VMware Sets Capacity Record Running Microsoft Exchange on IBM System x3850 M2 Servers

VMware has set a record in system capacity and resource utilization for running Microsoft Exchange. VMware deployed Microsoft Exchange Server 2007 on VMware Infrastructure 3 (VI3) and supported 16,000 heavy-user Exchange mailboxes on a single 16-way multi-core IBM System x3850 M2 server. Running Microsoft Exchange on VMware software increased by more than 100% the number of supportable Exchange users as compared to Microsoft Exchange’s prescribed recommendations for running natively in a non-virtualized environment. VMware virtualization software enables enterprises to take advantage of multi-core hardware servers to run demanding enterprise applications more efficiently.

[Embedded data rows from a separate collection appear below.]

/-- A slot takes its sample in the present period: it is live, has not taken it yet, and is not in teardown. -/
def TakesSample (l : Fin 256) (s : State) : Prop :=
  prismRuns s (loopEngine l) = true ∧ (loopSlot l).val < (prismAt s (loopEngine l)).nslot ∧ (slotGet s l).live = true ∧
    (slotGet s l).sampled ≠ some (prismAt s (loopEngine l)).pcnt ∧ (slotGet s l).tearAt = none ∧
    (slotGet s l).comps.any (·.tear) = false

theorem exec_sampleInstant_opens {pc : Nat} (h : TakesSample l s) (hpc : (prismAt s (loopEngine l)).pcnt = pc) :
    exec (.sampleInstant l) s = .next (setSlotL l (fun x => { x with
      sampled := some pc, pend := x.pend.filter fun q => !pcntLe q.eff pc
      comps := x.comps ++ [compOpened s pc (cmdsDue pc (slotGet s l))
        (slotSources (slotAhead (slotGet s l) (cmdsDue pc (slotGet s l))))] }) s) := by
  subst hpc
  obtain ⟨hr, hn, hl, hp, ht, hc⟩ := h
  simp only [slotGet_eq] at hl hp ht hc ⊢
  simp [exec, execSampleInstant, ok, hr, hn, hl, hp, ht, hc]

/-- The computation that a source return of port `j` is for: the oldest open one of its period that waits for that source (R169). -/
abbrev waitsFor (j : Fin 5) (pcnt : Word) : Comp → Bool := fun k =>
  !k.done && k.pc % 2 ^ 32 = pcnt.toNat && (vget k.got j).isNone && srcNamed (vget k.srcs j)

/-- A source return reaches the computation `k` that waits for it, over a sound crossing. -/
def ReturnReaches (l : Fin 256) (j : Fin 5) (c : Capture) (k : Comp) (s : State) : Prop :=
  prismRuns s (loopEngine l) = true ∧ follows s = false ∧ c.held = false ∧
    (slotGet s l).comps.find? (waitsFor j c.pcnt) = some k ∧ returnPois s (loopEngine l) (vget k.srcs j) = false

variable {j : Fin 5} {c : Capture} {k : Comp}

theorem exec_sourceReturn_takes {v : Int} (h : ReturnReaches l j c k s) (hm : c.mark = .good)
    (hv : captureValue s (vget k.srcs j) (vget k.pts j) (vget k.encs j) (vget (slotGet s l).fwdV j) c = some v) :
    exec (.sourceReturn l j c) s = .next (setSlotL l (fun x => { x with
      comps := x.comps.map fun q => if q.pc = k.pc && !q.done then { q with
        got := vset q.got j (some v), fwd := vset q.fwd j (captureFwd s (vget k.srcs j) (vget (slotGet s l).fwdV j)) } else q })
      (bobCarry ⟨(loopEngine l).val, by omega⟩ (leBytesInt 4 v) c.full s).1) := by
  obtain ⟨hr, hf, hh, hk, hp⟩ := h
  simp only [waitsFor, Nat.reducePow] at hk
  simp [exec, execSourceReturn, ok, hr, hf, hh, hk, hp, hm, hv]

theorem captureValue_poisoned (hm : c.mark = .poisoned) (f : SrcCfg) (pt : Int) (e : Option Enc) (w : Option Int) :
    captureValue s f pt e w c = none := by
  simp [captureValue, hm]

/-- A poisoned return crosses its bobbin and gives the computation no value (R377). -/
theorem exec_sourceReturn_poisoned (h : ReturnReaches l j c k s) (hm : c.mark = .poisoned) :
    exec (.sourceReturn l j c) s = .next (bobCarry ⟨(loopEngine l).val, by omega⟩ (leBytesInt 4 c.value) c.full s).1 := by
  obtain ⟨hr, hf, hh, hk, hp⟩ := h
  simp only [waitsFor, Nat.reducePow] at hk
  simp [exec, execSourceReturn, ok, hr, hf, hh, hk, hp, hm, captureValue_poisoned hm]

end Instants

section Window

variable {l : Fin 256} {k : Comp} {s : State}

/-- The oldest open computation of a running engine's slot, with no command of its own, comes to its deadline. -/
def WindowOpens (l : Fin 256) (k : Comp) (s : State) : Prop :=
  prismRuns s (loopEngine l) = true ∧ (slotGet s l).comps.find? (fun k => !k.done && !k.tear) = some k ∧ k.cmds = []

/-- The module computes the law from its own captures (R167). -/
theorem exec_computeWindow_runs (h : WindowOpens l k s) (hf : follows s = false) (hw : forwards s = false)
    (hd : (slotGet s l).run ≠ .disabled) :
    let o := ownValues k (slotGet s l)
    exec (.computeWindow l) s = .next (
      if (vget o.2.2.2.fwdV 3).isSome then windowRun l k o.1 o.2.1 o.2.2.1 (Config.open32 s.free).toInt o.2.2.2 (drawn s)
      else windowRun l k o.1 o.2.1 o.2.2.1 (vget o.2.2.2.last 3) o.2.2.2 s) := by
  obtain ⟨hr, hk, hc⟩ := h
  simp only [exec, execComputeWindow, ok, hr, hk, hc, List.any_nil, List.foldl_nil, when_false, setSlotL_self, hd, hf, hw, if_true, if_false,
    Bool.false_and, Bool.false_eq_true]

/-- The computation of period `pc` ends with nothing computed; the point of the slot's trip is freed where the slot had tripped (R201). -/
abbrev compIdles (pc : Nat) (x : Slot) (q : Comp) : Comp :=
  if q.pc = pc && !q.done then { q with
    done := true, tripPt := (selSet x).tripPt, trip := if x.tripOn then some false else none } else q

VMware software allows enterprise applications to overcome scalability limitations associated with non-virtualized environments. Microsoft Exchange Server 2007 is one of the most used messaging applications deployed in production datacenters worldwide. Historically, however, the design of operating systems and applications has imposed limits on the number of recommended CPUs and memory per physical server. As a result, under-utilized physical servers have proliferated in today’s datacenters, which are costly to manage, maintain, power, and cool.

By running VMware software on powerful multi-core servers, customers can consolidate larger workloads on fewer physical servers – while at the same time actually improve capacity. As a result, customers reduce the capital expenses of hardware maintenance, and the environmental impact of unnecessary power consumption.  Customers can also benefit from VMware management tools, which enable solutions never possible before virtualization, including moving workloads from one physical server to another without interruption, automating resource scheduling, and ensuring high availability.

VMware benefits are not just being demonstrated in labs, they’re being realized by organizations in production environments using a variety of server platforms. For example, Adrian Jane, Infrastructure & Operations Manager at The University of Plymouth, who is responsible for running approximately 50,000 Microsoft Exchange mailboxes across four virtual machines running VMware Infrastructure 3, said, “Our entire Microsoft Exchange deployment is virtualized on VMware Infrastructure 3, and we are extremely pleased with the performance we’ve seen. Furthermore, VMware also provides us with a high availability solution that has advantages over traditional clustering options. When it comes to managing production applications, VMware is a strategy, not just a product.”

At the inaugural VMworld Europe user conference here in Cannes, VMware President and CEO Diane Greene said to a keynote audience of over 4,500, “Today’s results published on our website support what our customers have been telling us from day one – Microsoft applications run best on VMware. Multi-core hardware advancements complement VMware virtualization software, and vice versa.  Customers are able to ‘refresh’ their datacenters with more powerful hardware, and they can continue to reduce their space, power and manageability requirements.”